Here's an example from the WebSocket server post:

Before (Image):

Overview

After (Mermaid):

VPC

Auto Scaling Group

WSS

WS

Client

CloudFront
Distribution

Application
Load Balancer

Node Server

Benefits Realized

  1. AI Assistants can now "see" diagrams: When readers ask Claude or other AI assistants about the architecture, they get accurate, context-aware responses

  2. Better version control: Changes to diagrams now show meaningful diffs:

    - Search[Search Lambda]
    + Search[Search Lambda with Cache]
  3. Easier maintenance: Updating a diagram is as simple as editing text

  4. Improved accessibility: Screen readers can now convey diagram structure

  5. Consistent styling: All diagrams follow the same visual language

Conclusion

Converting blog diagrams to Mermaid format significantly improved the AI-readability of my technical content. What started as a simple idea - making diagrams text-based - evolved into a powerful tool that automated the entire conversion process.

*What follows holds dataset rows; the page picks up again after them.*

-- ==== Sys2Proof/Machine/Endpoints.lean ====
section
/-!
DEFINITION. The commands of the endpoint table (09_endpoint_table.md).
-/
namespace Sys2Proof.Machine

/-- The word of a table operation. -/
def eptWord (op i : Nat) : Word := BitVec.ofNat 32 (op * 2 ^ 28 + i % 2 ^ 20)

/-- A table operation by an interface. -/
def State.tableOp (s : State) (i : Iface) (op idx : Nat) : State :=
  s.writeGate i eptCmd (eptWord op idx) fun s => s.eptOp op (idx % 2 ^ 20)

/-- ENROL: R11, R266, R272, R273, R281, R300. -/
def execEnrol (i : Iface) (s : State) : Out := s.out (s.tableOp i 1 0)

/-- BAR: R273. -/
def execBar (i : Iface) (idx : Nat) (s : State) : Out := s.out (s.tableOp i 2 idx)

/-- UNBAR: R273. -/
def execUnbar (i : Iface) (idx : Nat) (s : State) : Out := s.out (s.tableOp i 3 idx)

/-- REMOVE: R13, R273, R278. -/
def execRemove (i : Iface) (idx : Nat) (s : State) : Out := s.out (s.tableOp i 4 idx)

/-- RE_ENROL: R233, R273, R300. -/
def execReEnrol (i : Iface) (idx : Nat) (s : State) : Out := s.out (s.tableOp i 5 idx)

/-- REWRAP: R273. -/
def execRewrap (i : Iface) (s : State) : Out := s.out (s.tableOp i 6 0)

/-- REWRAP_COMPLETE: R273. Each context and each record changes and is journalled by itself, one after the other (DESIGN CHOICE, log
entry 43: within this one command). -/
def execRewrapComplete (s : State) : Out :=
  match s.ept.rewrap with
  | none => s.out s
  | some l =>
    let new := l.headD 0
    let s1 := (s.rewrapUpds (s.get eptKek_SLOT) new).foldl (fun st u => st.journalUpd [u]) s
    s.out ((((State.set { s1 with ept := { s1.ept with rewrap := none } } eptKek_SLOT new).eptResult 0)).raise 232)

/-- CONTEXT_READ: R272, R273. -/
def execContextRead (i : Iface) (idx : Nat) (s : State) : Out := s.out (s.tableOp i 7 idx)

/-- DELETE_ENROLMENT: R273. -/
def execDeleteEnrolment (i : Iface) (idx : Nat) (s : State) : Out := s.out (s.tableOp i 8 idx)

/-- QUARANTINE_EXPIRY: R13, R278. -/
def execQuarantineExpiry (slot : Nat) (s : State) : Out :=
  s.out (if s.epState slot = 3 ∧ s.retainOver slot = true then (s.freeCtx slot).raise 228 else s)

end Sys2Proof.Machine
end

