-- ==== Sys2Proof/Machine/TrustOps.lean ====
section
/-!
DEFINITION. Clock trust (02_crossing_time.md: R68 to R71) as shared operations, with what follows a transition in the tariff
engine (R314) and in billing (R313, R341).
-/
namespace Sys2Proof.Machine

/-- 72 h in ns. -/
def holdoverNs : Nat := 72 * 3600 * nsPerSec

/-- Servo locked and offset from master under 1 ms (R68). -/
def State.servoGood (s : State) : Bool :=
  s.flag ptpStat_LOCKED && decide ((toSigned 32 (s.get ptpOffset_OFFSET)).natAbs < 1000000)

/-- The agreement test (R69): PTP advance against counted crossings at nominal frequency plus coasted time, within 2 s. Without a
SYNCED instant there is nothing to compare. -/
def State.agrees (s : State) : Bool :=
  match s.aon.syncedPtp with
  | none => true
  | some t =>
    let a : Int := (s.clk.ptp : Int) - (t : Int)
    let b : Int := ((s.aon.counted * nsPerSec / (if s.is60 then 60 else 50) + s.aon.coastNs : Nat) : Int)
    decide ((a - b).natAbs ≤ 2 * nsPerSec)

/-- Time since the last SYNCED instant; none where no such instant is known. -/
def State.sinceSynced (s : State) : Option Nat := s.aon.syncedPtp.map fun t => s.clk.ptp - t

/-- Whether holdover has lasted more than 72 h (R68, R70). -/
def State.holdoverOver (s : State) : Bool :=
  match s.sinceSynced with
  | none => true
  | some d => decide (holdoverNs < d)

/-- A SYNCED instant (R69): the always-on domain keeps PTP time and crossing number; coasted time counts from 0. -/
def State.noteSynced (s : State) : State :=
  { s with aon := { s.aon with syncedPtp := some s.clk.ptp, coastNs := 0, counted := 0 } }

/-- What follows a transition (R313, R314): into UNTRUSTED or LOST the calendars are suspended and the open quarter loses its
rates; into SYNCED the suspension ends. -/
def State.trustFollows (s : State) (new : Nat) : State :=
  if 2 ≤ new then (State.suspendCal { s with bil := { s.bil with trustBad := true } }).setFlag 5
  else if new = 0 then s.resumeCal
  else s

/-- A clock-trust transition (R70, R71): state and cause, event 26, a Logbook record, and a metrological record into and out of
UNTRUSTED and LOST. -/
def State.setTrust (s : State) (new cause : Nat) : State :=
  let old := s.trust
  let s1 := (s.set trfClockTrust_STATE new).set trfClockTrust_CAUSE cause
  let s2 := s1.raiseLog 26 (be 1 old ++ be 1 new ++ be 1 cause)
  let s3 := if 2 ≤ old ∨ 2 ≤ new then s2.mlog 0x06 (old * 256 + new) (be 1 cause) else s2
  s3.trustFollows new

/-- A transition to SYNCED; from LOST the RTC is set (R70). -/
def State.trustSynced (s : State) : State :=
  let s1 : State := if s.trust = 3 then { s with xing := { s.xing with rtcValid := true } } else s
  (s1.setTrust 0 0x00).noteSynced

/-- The evaluation at a crossing or a servo report (R70), by its precedence. -/
def State.trustEval (s : State) : State :=
  if !s.xing.trustOk then s
  else if s.trust = 0 then (if s.servoGood then s.noteSynced else s.setTrust 1 0x01)
  else if s.trust = 1 then
    (if !s.agrees then s.setTrust 2 0x03
     else if s.holdoverOver then s.setTrust 2 0x02
     else if s.servoGood then s.trustSynced else s)
  else if s.trust = 2 then
    (if s.servoGood ∧ (s.get trfClockTrust_CAUSE ≠ 4 ∨ s.hwTai ≤ s.ptpSec) then s.trustSynced else s)
  else if s.servoGood then s.trustSynced else s

/-- PTP time has stepped back below the boundary high-water (R70, R71, R341): the transition where it is one, event 27, the
metrological record, the backstep hold. -/
def State.backstep (s : State) : State :=
  let first := s.trust ≠ 3 ∧ ¬ (s.trust = 2 ∧ s.get trfClockTrust_CAUSE = 4)
  let s1 := if first then s.setTrust 2 0x04 else s
  let hw := be 6 s.hwTai ++ be 2 0 ++ be 6 s.ptpSec ++ be 2 0
  ((s1.raise 27).mlog 0x05 0 hw).beginHold

/-- A step of the time-stamp unit (R62): EPOCH, event 30; a step back below the high-water is a backstep. -/
def State.stepPtp (s : State) (d : Int) : State :=
  let t := shiftNs s.clk.ptp d
  let s1 : State := { s with clk := { s.clk with ptp := t, epoch := (s.clk.epoch + 1) % 8 } }
  let s2 := s1.raise 30
  if d < 0 ∧ s2.ptpSec < s2.hwTai then s2.backstep else s2

/-- The servo loses lock (R210): event 163. The run of small offsets begins anew. -/
def State.unlockServo (s : State) : State :=
  let s1 : State := { s with eth := { s.eth with lockRun := 0 } }
  if s1.flag ptpStat_LOCKED then (s1.set ptpStat_LOCKED 0).raise 163 else s1

/-- The start-up evaluation (R70, R314). -/
def State.trustStart (s : State) : State :=
  let s1 : State := { s with xing := { s.xing with trustOk := true } }
  let new := if !s1.xing.rtcValid then 3 else if s1.holdoverOver then 2 else 1
  let cause := if new = 3 then 0x05 else if new = 2 then 0x02 else 0x06
  let s2 := (s1.set trfClockTrust_STATE new).set trfClockTrust_CAUSE cause
  let s3 := s2.raiseLog 26 (be 1 1 ++ be 1 new ++ be 1 cause)
  let s4 := if 2 ≤ new then s3.mlog 0x06 (256 + new) (be 1 cause) else s3
  if new = 1 then s4.resumeCal else s4.trustFollows new

end Sys2Proof.Machine
end

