/-- For HOLD_SENSE_CHANGE (the filtered input's new level): HOLD_OK is that level. No edge changes nothing. A rising edge raises
event 5 and nothing else changes. A falling edge raises event 4 (an enabled event nobody waits on is latched) and, where the
Logbook has room, the next record, of TYPE 0x10, names event 4; beside the events, the Logbook and their counters nothing
changes. (R515) -/
def Obligations.HoldSenseFollowsItsInput : Prop :=
  (∀ (s : State) (up : Bool), s.flag pwrStat_HOLD_OK = up →
    answers (.holdSenseChange up) s fun t => t = s) ∧
  (∀ s : State, s.flag pwrStat_HOLD_OK = false →
    answers (.holdSenseChange true) s fun t =>
      t.get pwrStat_HOLD_OK = 1 ∧ t.fry = (s.raise 5).fry ∧ t.oar = (s.raise 5).oar ∧ onlyIn evtParts s t ∧ keepsRegs [pwrStat, fryCnt] s t) ∧
  (∀ s : State, s.flag pwrStat_HOLD_OK = true →
    answers (.holdSenseChange false) s fun t =>
      t.get pwrStat_HOLD_OK = 0 ∧ (s.evtOn 4 = true → s.waitersOn 4 = [] → 4 ∈ t.fry.latches) ∧
      (0 < s.lgbRoom → ∃ r ∈ t.lgb.buf, r.num = s.lgb.next ∧ r.typ = 0x10 ∧ slice r.payload 20 2 = be 2 4) ∧
      onlyIn logParts s t ∧ keepsRegs (pwrStat :: logRegs) s t)

/-- RESET_RELEASE of a device in reset that no thermal shutdown holds there, the always-on contents valid: CAUSE is the recorded
one, PTP time has run on by the time since the reset, the crossing number by the held periods in it, the power-cycle count is
one more, operating seconds are as they were, AON_VALID is 1, a start-up record of TYPE 0x05 follows where the Logbook has room;
while no Manifest is verified the PLC driver enables are low and every pin is in slew class 1. With invalid contents: CAUSE
0x01, the power-cycle count one more than in the last flush-end record, its operating seconds, no valid crossing count. After a
thermal shutdown, until the junction has been read below 105 degrees: nothing. LPDDR5_TRAINED with a Manifest verified or in
rescue: training is noted, with the bytes of LPDDR5 used. HOLD_SENSE_WAIT_EXPIRY before the mount, HOLD_SENSE low, once: the
wait is over, event 4 is raised (latched where enabled and nobody waits) and, where the Logbook has room, a record names it.
(R46, R470, R505, R519, R521, R522, R525, R526, R553) -/
def Obligations.StartUpIsFollowed : Prop :=
  (∀ (s : State) (elapsed : Nat), s.get pwrReset_CAUSE = 0 → s.pwr.heat = false → s.aon.valid = true → s.aon.cause < 256 →
    answers (.resetRelease elapsed) s fun t =>
      t.get pwrReset_CAUSE = s.aon.cause ∧ t.clk.ptp = s.aon.rtc + elapsed ∧ t.aon.powerCycles = s.aon.powerCycles + 1 ∧
      t.aon.opSeconds = s.aon.opSeconds ∧ t.xing.num = s.aon.crossing + (if s.aon.held = 0 then 0 else (s.aon.since + elapsed) / s.aon.held) ∧
      t.get pwrStat_AON_VALID = 1 ∧ t.pwr = { s.pwr with t0 := t.clk.mono, off := false } ∧ t.live = s.live ∧ t.man = s.man ∧
      (0 < s.lgbRoom → (t.lgb.buf.any fun r => decide (r.num = s.lgb.next) && decide (r.typ = 5)) = true) ∧
      (s.pwr.verified = false → ([0, 1, 2].all fun p => t.pinLevel (.drven p) == .low) = true) ∧
      (s.pwr.verified = false → ((List.range 512).all fun k => t.slewClass k == 1) = true)) ∧
  (∀ (s : State) (elapsed : Nat), s.get pwrReset_CAUSE = 0 → s.pwr.heat = false → s.aon.valid = false →
    answers (.resetRelease elapsed) s fun t =>
      t.get pwrReset_CAUSE = 1 ∧ t.aon.powerCycles = s.hld.endPcycle + 1 ∧ t.aon.opSeconds = s.hld.endOpsec ∧ t.xing.valid = false ∧
      t.pwr = { s.pwr with t0 := t.clk.mono, off := false } ∧ t.live = s.live ∧ t.man = s.man) ∧
  (∀ (s : State) (elapsed : Nat), s.get pwrReset_CAUSE = 0 → s.pwr.heat = true →
    answers (.resetRelease elapsed) s fun t => t = s) ∧
  (∀ s : State, s.pwr.verified = true ∨ s.flag mftStat_RESCUE = true →
    answers .lpddr5Trained s fun t => t.pwr = { s.pwr with trained := true, dram := s.dramUsed } ∧ onlyIn [.pwr] s t) ∧
  (∀ s : State, s.pwr.verified = true → s.pwr.mounted = false → s.pwr.waited = false → s.flag pwrStat_HOLD_OK = false →
    answers .holdSenseWaitExpiry s fun t =>
      t.pwr = { s.pwr with waited := true } ∧ (s.evtOn 4 = true → s.waitersOn 4 = [] → 4 ∈ t.fry.latches) ∧
      (0 < s.lgbRoom → (t.lgb.buf.any fun r =>
        decide (r.num = s.lgb.next) && decide (r.typ = 0x10) && decide (slice r.payload 20 2 = be 2 4)) = true) ∧
      onlyIn (.pwr :: logParts) s t ∧ keepsRegs logRegs s t)

/-- TEMPERATURE_WARN and its re-arm show the reading in TJ; at or above PWR_TEMP.WARN event 7 is raised, once until a reading 5
degrees below WARN arms it again; a reading below 105 degrees ends a thermal shutdown. AVS_UPDATE outside a warning: until
LPDDR5 training ends, and with EN 0, the request goes to 800 mV; else the core clock is the highest one, up to the profile's,
that meets MARGIN at 800 mV or less (400 MHz where none does), the request goes to the voltage that it needs, not below its
floor and not above 800 mV, upward at once and down by at most 5 mV; CLAMPED says whether MARGIN cannot be met at the profile's
clock, and event 8 is raised when it becomes so. VBAT_LOW sets PWR_STAT.VBAT_LOW and raises event 6, once. VIN_MIN_READ returns
MIN and NOW, then MIN is NOW. ALWAYS_ON_INVALID clears every item of the always-on domain. DRAM_ECC_CLEAR: both counters read 0.
Nothing else changes. (R37, R511, R521, R525, R527, R552) -/
def Obligations.SupplyAndSensorsAreFollowed : Prop :=
  (∀ (s : State) (tj : Nat) (warn now : Int), tj < 256 → warn = toSigned 8 (s.get pwrTemp_WARN) → now = toSigned 8 tj →
    answers (.temperatureWarn tj) s (fun t =>
      t.get pwrTemp_TJ = tj ∧ t.get pwrTemp_WARN = s.get pwrTemp_WARN ∧
      t.pwr = { s.pwr with hot := s.pwr.hot || decide (warn ≤ now), heat := s.pwr.heat && decide (105 ≤ now) } ∧
      (warn ≤ now → s.pwr.hot = false → s.evtOn 7 = true → s.waitersOn 7 = [] → 7 ∈ t.fry.latches) ∧
      (now < warn ∨ s.pwr.hot = true → t.fry = s.fry) ∧ onlyIn (.pwr :: evtParts) s t ∧ keepsRegs [pwrTemp, fryCnt] s t) ∧
    answers (.temperatureWarnRearm tj) s (fun t =>
      t.get pwrTemp_TJ = tj ∧ t.get pwrTemp_WARN = s.get pwrTemp_WARN ∧
      t.pwr = { s.pwr with hot := s.pwr.hot && decide (warn - 5 < now), heat := s.pwr.heat && decide (105 ≤ now) } ∧
      onlyIn [.regs, .pwr] s t ∧ keepsRegs [pwrTemp] s t)) ∧
  (∀ (s : State) (a b c : Nat), s.warned = false → s.pwr.trained = false ∨ s.flag pwrAvs_EN = false →
    answers (.avsUpdate a b c) s fun t =>
      t.get pwrAvs_VCORE = max 800 (s.get pwrAvs_VCORE - 5) ∧ onlyIn [.regs, .sent] s t ∧ keepsRegs [pwrAvs] s t) ∧
  (∀ (s : State) (a b c top fit n v : Nat), s.warned = false → s.pwr.trained = true → s.flag pwrAvs_EN = true →
    top = min 2 (s.get sysProfileStat_ACTIVE) →
    fit = ([2, 1, 0].find? fun k => decide (k ≤ top) && decide ((if k = 0 then a else if k = 1 then b else c) ≤ 800)).getD 0 →
    n = (if fit = 0 then a else if fit = 1 then b else c) →
    v = min 800 (max (if fit = 0 then 550 else if fit = 1 then 650 else 720) n) →
    answers (.avsUpdate a b c) s fun t =>
      t.pwr.clock = fit ∧ t.get pwrAvs_VCORE = (if s.get pwrAvs_VCORE ≤ v then v else max v (s.get pwrAvs_VCORE - 5)) ∧
      t.flag pwrStat_CLAMPED = (decide (fit < top) || decide (800 < n)) ∧
      (fit < top ∨ 800 < n → s.flag pwrStat_CLAMPED = false → s.evtOn 8 = true → s.waitersOn 8 = [] → 8 ∈ t.fry.latches) ∧
      onlyIn (.pwr :: evtParts) s t ∧ keepsRegs [pwrAvs, pwrStat, fryCnt] s t) ∧
  (∀ s : State, s.flag pwrStat_VBAT_LOW = false →
    answers .vbatLow s fun t =>
      t.get pwrStat_VBAT_LOW = 1 ∧ t.fry = (s.raise 6).fry ∧ t.oar = (s.raise 6).oar ∧ onlyIn evtParts s t ∧ keepsRegs [pwrStat, fryCnt] s t) ∧
  (∀ s : State, s.flag pwrStat_VBAT_LOW = true → answers .vbatLow s fun t => t = s) ∧
  (∀ (s : State) (i : Iface) (now least : Nat), s.mayAccess i pwrVin false = true → s.reg pwrVin &&& 0xF800F800#32 = 0 → now < 2048 → least < 2048 →
    answers (.vinMinRead i now least) s fun t =>
      t.sent.head? = some (.readValue i (BitVec.ofNat 32 (least * 65536 + now))) ∧ t.get pwrVin_NOW = now ∧ t.get pwrVin_MIN = now ∧
      onlyIn [.regs, .sent] s t ∧ keepsRegs [pwrVin] s t) ∧
  (∀ s : State,
    answers .alwaysOnInvalid s fun t => t.aon = {} ∧ t.xing = { s.xing with rtcValid := false } ∧ onlyIn [.aon, .xing] s t) ∧
  (∀ (s : State) (i : Iface), s.mayAccess i sysDramEcc true = true →
    answers (.dramEccClear i) s fun t =>
      t.get sysDramEcc_UNCORR = 0 ∧ t.get sysDramEcc_CORR = 0 ∧ onlyIn [.regs] s t ∧ keepsRegs [sysDramEcc] s t)

/-- TST_CTRL by an interface that may write it. The first write is noted with its window and instant; the second, from the same
window within 1 ms and outside a warning, unlocks with result 0x00; late, from another window or without a first it answers
0x01, in a warning 0x05, and leaves the lock as it was. TEST_LOCK: locked, no entry armed. ENTRY_ARM of a permitted setting: the
entry that TST_PSEL selects is armed with KIND, TARGET and PARAM, its hits 0, result 0x00; one that is refused answers its
result and REFUSED counts, no entry changes but in its written word. ENTRY_DISARM, and ENTRY_LIMIT_EXPIRY once LIMIT seconds
have passed since the arm, disarm the entry and give its Logbook place back. (R529, R530, R531, R533, R534, R535, R536) -/
def Obligations.TestBlockUnlocksAndArms : Prop :=
  (∀ (s : State) (i : Iface), s.mayAccess i tstCtrl true = true →
    answers (.testUnlockFirst i) s fun t =>
      t.tst = { s.tst with first := some (i.window, s.clk.mono) } ∧ t.get tstStat_UNLOCKED = s.get tstStat_UNLOCKED ∧
      onlyIn [.regs, .tst] s t ∧ keepsRegs [tstCtrl] s t) ∧
  (∀ (s : State) (i : Iface) (ok : Bool), s.mayAccess i tstCtrl true = true →
    ok = (match s.tst.first with | some (w, at0) => decide (w = i.window ∧ s.clk.mono - at0 ≤ 1000000) | none => false) →
    answers (.testUnlockSecond i) s fun t =>
      t.tst = { s.tst with first := none } ∧
      (if s.warned = true then t.get tstStat_RESULT = 5 ∧ t.get tstStat_UNLOCKED = s.get tstStat_UNLOCKED
       else if ok = true then t.get tstStat_RESULT = 0 ∧ t.get tstStat_UNLOCKED = 1
       else t.get tstStat_RESULT = 1 ∧ t.get tstStat_UNLOCKED = s.get tstStat_UNLOCKED ∧
         t.get tstStat_REFUSED = satAdd (s.get tstStat_REFUSED) 1 255) ∧
      onlyIn (.tst :: logParts) s t ∧ keepsRegs (tstCtrl :: tstStat :: logRegs) s t) ∧
  (∀ (s : State) (i : Iface), s.mayAccess i tstCtrl true = true →
    answers (.testLock i) s fun t =>
      t.get tstStat_UNLOCKED = 0 ∧ t.get tstStat_RESULT = 0 ∧ t.tst.first = none ∧ (∀ n ∈ List.range 8, (t.entry n).armed = false) ∧
      onlyIn (.tst :: logParts) s t ∧ keepsRegs (tstCtrl :: tstStat :: logRegs) s t) ∧
  (∀ (s : State) (i : Iface) (v : Word) (n k g a b : Nat), s.mayAccess i tstPcfg true = true → n = s.get tstPsel_ENTRY → k = bitsOf v 27 24 →
    g = bitsOf v 15 0 → a = bitsOf (s.entry n).param 31 16 → b = bitsOf (s.entry n).param 15 0 → s.armResult n k g a b = 0 →
    answers (.entryArm i v) s fun t =>
      (t.entry n).armed = true ∧ (t.entry n).kind = k ∧ (t.entry n).target = g ∧ (t.entry n).a = a ∧ (t.entry n).b = b ∧
      (t.entry n).hits = 0 ∧ (t.entry n).since = s.clk.mono ∧ (∀ m ∈ List.range 8, m ≠ n → t.entry m = s.entry m) ∧
      t.get tstStat_RESULT = 0) ∧
  (∀ (s : State) (i : Iface) (v : Word) (n r : Nat), s.mayAccess i tstPcfg true = true → n = s.get tstPsel_ENTRY →
    r = s.armResult n (bitsOf v 27 24) (bitsOf v 15 0) (bitsOf (s.entry n).param 31 16) (bitsOf (s.entry n).param 15 0) → r ≠ 0 →
    answers (.entryArm i v) s fun t =>
      t.get tstStat_RESULT = r ∧ t.get tstStat_REFUSED = satAdd (s.get tstStat_REFUSED) 1 255 ∧
      (s.warned = true → r = 5) ∧ (s.warned = false → s.flag tstStat_UNLOCKED = false → r = 1) ∧
      (∀ m ∈ List.range 8, t.entry m = if m = n then { s.entry n with pcfg := v &&& 0x0F00FFFF#32 } else s.entry m) ∧
      onlyIn (.tst :: logParts) s t) ∧
  (∀ (s : State) (i : Iface) (v : Word) (n : Nat), s.mayAccess i tstPcfg true = true → n = s.get tstPsel_ENTRY → (s.entry n).armed = true →
    answers (.entryDisarm i v) s fun t =>
      (t.entry n).armed = false ∧ (∀ m ∈ List.range 8, m ≠ n → t.entry m = s.entry m) ∧ t.get tstStat_RESULT = 0 ∧
      t.lgb.claimed = s.lgb.claimed - 1 ∧ onlyIn (.tst :: logParts) s t) ∧
  (∀ (s : State) (n : Nat), n < 8 → (s.entry n).armed = true →
    (s.entry n).since + max 1 (min 3600 (s.get tstCtrl_LIMIT)) * 1000000000 ≤ s.clk.mono →
    answers (.entryLimitExpiry n) s fun t =>
      t.entry n = { s.entry n with armed := false } ∧ (∀ m ∈ List.range 8, m ≠ n → t.entry m = s.entry m) ∧
      t.lgb.claimed = s.lgb.claimed - 1 ∧ onlyIn (.tst :: logParts) s t ∧ keepsRegs (tstStat :: logRegs) s t)
end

The result is a blog that's not just human-readable, but AI-readable too. When readers use AI assistants to understand the architectures I've written about, those assistants now have full context about system designs and relationships. In an age where AI coding assistants are becoming integral to development workflows, making our technical content AI-accessible is increasingly important.

The journey from 24 PNG files to Mermaid diagrams took just a few hours of development and a few minutes of processing - a small investment for a significant improvement in content accessibility.